How Skybreach leverages SQD data access in its games

Quick Facts 

Description of Skybreach: Skybreach is a web3 gaming ecosystem connecting various games through lore and universe facilitated by smart contracts. The first game to launch is the Dungeon Crawler mini-game called Skybreach Dungeons. Resources gained in it will be available in a future launch to upgrade one’s gear to prepare for higher-difficulty dungeons, creating game loops. 

Chains served: Base

Make or break feature: Instant game result and leaderboard indexing 

Using SQD for: indexing game-related events, dungeon quests, in-game characters, sessions

Only possible with SQD: Access to underlying ORM to facilitate recursive data structure, wide selection of chain archives for all EVM chains, fast re-indexing using squid archives

How Skybreach came to use SQD 

The Skybreach and SQD team go back a few years. Initially, both were building on Substrate in the Polkadot ecosystem. Eventually, RMRK team realized that while they admire Polkadot for its vision and tech, there was no denying that the developer count was significantly higher on EVM chains. This led to their move to EVM, allowing them to tap into the latest innovations for consumer app builders, such as account abstraction. 

When in the Polkadot ecosystem, building on Kusama, the RMRK team was indexing everything manually, listening to the latest block using polkadot.js, and parsing/filtering the content. In 2022, ahead of the move to EVM, the team explored multiple options, including the graph, subquery, and SQD. 

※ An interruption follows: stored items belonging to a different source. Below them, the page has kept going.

-- ==== Sys2Proof/Machine/LaneCfg.lean ====
section
/-!
DEFINITION. The commands of group 0x0C (R448, R450, R458, R460, R463, R464).
-/
namespace Sys2Proof.Machine

/-- PRE and POST of a preset (table "PCIe presets" of R450). -/
def preset : Nat → Nat × Nat
  | 0 => (0, 16)
  | 1 => (0, 11)
  | 2 => (0, 13)
  | 3 => (0, 8)
  | 5 => (6, 0)
  | 6 => (8, 0)
  | 7 => (6, 13)
  | 8 => (8, 8)
  | 9 => (10, 0)
  | 10 => (0, 21)
  | _ => (0, 0)

/-- A lane serves a running channel, an up port or the twin link (R464). -/
def State.laneServes (s : State) (l : Nat) : Bool :=
  match s.laneInput l, portOfLane l with
  | some i, _ => s.inputRuns i
  | none, some p => (s.port p).sends
  | none, none => decide (26 ≤ l) && decide (l ≤ 29)

/-- LANE_CONFIG and LANE_TX of such a lane must carry STAGE. -/
def laneNeedStage (c : Vx) (s : State) : Bool := s.laneServes (fld (c.w 2) 5 0)

/-- The checks of every lane command but LANE_QUERY. -/
def laneCheck (c : Vx) (k : Res) : Res :=
  let l := fld (c.w 2) 5 0
  refuse (decide (33 < l)) .badParam 2 <|
  refuse (pcieLane l) .denied 2 k

/-- LANE_CONFIG (0x0C00). -/
def hLaneConfig (c : Vx) (s : State) : Res :=
  let w := c.w 2
  let l := fld w 5 0
  let test := fld w 13 12
  refuseRsv c [(2, msk 13 12 + msk 10 8 + msk 5 0)] <|
  laneCheck c <|
  refuse (test == 3 || (bit w 9 && decide (l < 16))) .badParam 2 <|
  refuse (test != 0 && s.laneServes l) .badState 2 <|
  .ok [] (s.onLan l fun x =>
    { x with test := test, idleOk := bit w 10, txInvert := bit w 9, rxInvert := bit w 8 })

/-- LANE_TX (0x0C01). -/
def hLaneTx (c : Vx) (s : State) : Res :=
  let w := c.w 2
  let l := fld w 5 0
  let p := fld w 27 24
  let (pre, post) := if p = 15 then (fld w 11 8, fld w 20 16) else preset p
  refuseRsv c [(2, msk 27 24 + msk 20 16 + msk 11 8 + msk 5 0)] <|
  laneCheck c <|
  refuse (decide (l < 16) || (decide (10 < p) && p != 15) || !tapsOk pre post) .badParam 2 <|
  .ok [mainTap pre post] (s.onLan l fun x => { x with pre := pre, post := post })

/-- The rate of a lane in kb/s (R446); that of PCIe is the link's and free, that of an unused input lane 0 (log entry
50). -/
def State.laneRate (s : State) (l : Nat) : Nat :=
  if l < 16 then match s.laneInput l with
    | some i => match (s.inp i).rate with
      | 0 => 10312500
      | 1 => 25781250
      | 2 => 32000000
      | 3 => 11880000
      | _ => quot 464 11880000000 1001
    | none => 0
  else if l < 26 then 25781250
  else if l < 30 then 32000000
  else s.freeVal 446 l % 4294967296

/-- LANE_QUERY (0x0C02). While a lane adapts, its CTLE setting and taps are what adaptation has reached, which is free. -/
def hLaneQuery (c : Vx) (s : State) : Res :=
  let l := fld (c.w 2) 5 0
  let x := s.lan l
  let ctle := if x.frozen then x.ctle else s.freeVal 452 l % 16
  let d (k : Nat) : Nat := if x.frozen then x.dfe.getD k 0 else s.freeVal 453 (5 * l + k) % 256
  refuse (decide (33 < l)) .badParam 2 <|
  refuseRsv c [(2, msk 5 0)] <|
  .ok [x.st, s.laneRate l, x.pre + at' x.post 8 + at' (mainTap x.pre x.post) 16, ctle + at' (b01 x.frozen) 31,
    d 0 + at' (d 1) 8 + at' (d 2) 16 + at' (d 3) 24, d 4, x.los.toNat, x.lol.toNat, x.prbs] s.drawn

/-- LANE_RETRAIN (0x0C03). -/
def hLaneRetrain (c : Vx) (s : State) : Res :=
  let l := fld (c.w 2) 5 0
  refuseRsv c [(2, msk 5 0)] <|
  laneCheck c <|
  refuse ((s.lan l).st == 0) .badState 2 <|
  .acc (((s.onLan l fun x => { x with failed := false }).train l).start 0x0C03 c.tag l)

/-- LANE_IDLE (0x0C04). -/
def hLaneIdle (c : Vx) (s : State) : Res :=
  let w := c.w 2
  let l := fld w 5 0
  refuseRsv c [(2, msk 8 8 + msk 5 0)] <|
  laneCheck c <|
  refuse (decide (l < 16)) .badParam 2 <|
  refuse (bit w 8 && s.laneServes l) .badState 2 <|
  let s := if (s.lan l).txIdle && !bit w 8 then s.burst l else s
  .ok [] (s.onLan l fun x => { x with txIdle := bit w 8 })

end Sys2Proof.Machine
end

“We found that the SQD indexing SDK is the most flexible of them all, allowing us to organize our indexer how we want to instead of being forced into a specific pattern.” 

Adding on to that, Skybreach CTO Yuri also shared that it’s possible to have patterns recommended for those looking for a simple setup. “It’s very modular and exposes its lower lever apis, so you can organize the code how you want.”

On top of flexibility, Skybreach also had some very specific requirements that they couldn’t find anywhere else. One of them being access to the underlying ORM. 

“In this case, because we had to have a tree-like data structure that is recursive, no other indexer SDK but SQD allowed us to do so. Some other features that made us go with SQD were a wide selection of chain archives for all the EVM chains we planned to index, and amazing tech support.” 

SQD in Skybreach’s data back-end

As long-time users of SQD, the team was self-hosting indexers indexing NFTs from 7 different chains before. However, for their current project, they wanted to move as quickly as possible with little overhead and, therefore, decided to go with SQD cloud. 

SQD is used to index all the dungeon quests that they configure on smart contracts. On top of this, Skybreach captures players’ game sessions, their game results, in-game characters, and all Skybreach lands and settlements.

“Players can claim additional rewards once a week if they are in the top position of the leaderboard for each Dungeon, and while we can read all of this data from the contract directly and parse it on the client side, having it indexed makes everything much easier, plus since SQD comes with the graphql server out of the box, we can do more complex queries that would be difficult to do directly with RPC API.” 

Another insight the team shared is that using SQD cloud didn’t limit them to a specific pre-defined tech stack either. Instead, since the indexer is just a docker container, adding additional services is very easy. 

“We also emit all the events that we index into our external Redis, which then feeds our bullmq queue, which is ingested by our separate Search API that we self-host on digitalocean. This allows us to index all in-game characters in a separate existing database that is more suitable for search than Graphql is and do some advanced and very performant filtering like ‘Show me all my characters that are currently traveling between these two settlements.’”

All of this led them to conclude that “SQD is one of the best indexing SDKs currently available on EVM. Anyone reading this is still on the fence, so do yourself a favor and try it.”

On working with the SQD team 

This has been another highlight for Skybreach, thanks to the tech support they received and the open communication between the teams. 

We have a separate Dev chat with SQD developers. Not only are they super helpful when we have some difficulties, but they also listen to feedback on the SDK design. A few times, we had critical bugs on the weekends and received immediate support. But please don’t start poking guys on the weekend because I said this😂️️️️️️” 

The answers for this case study were kindly provided by Yuri, CTO and co-founder of RMRK and Skybreach.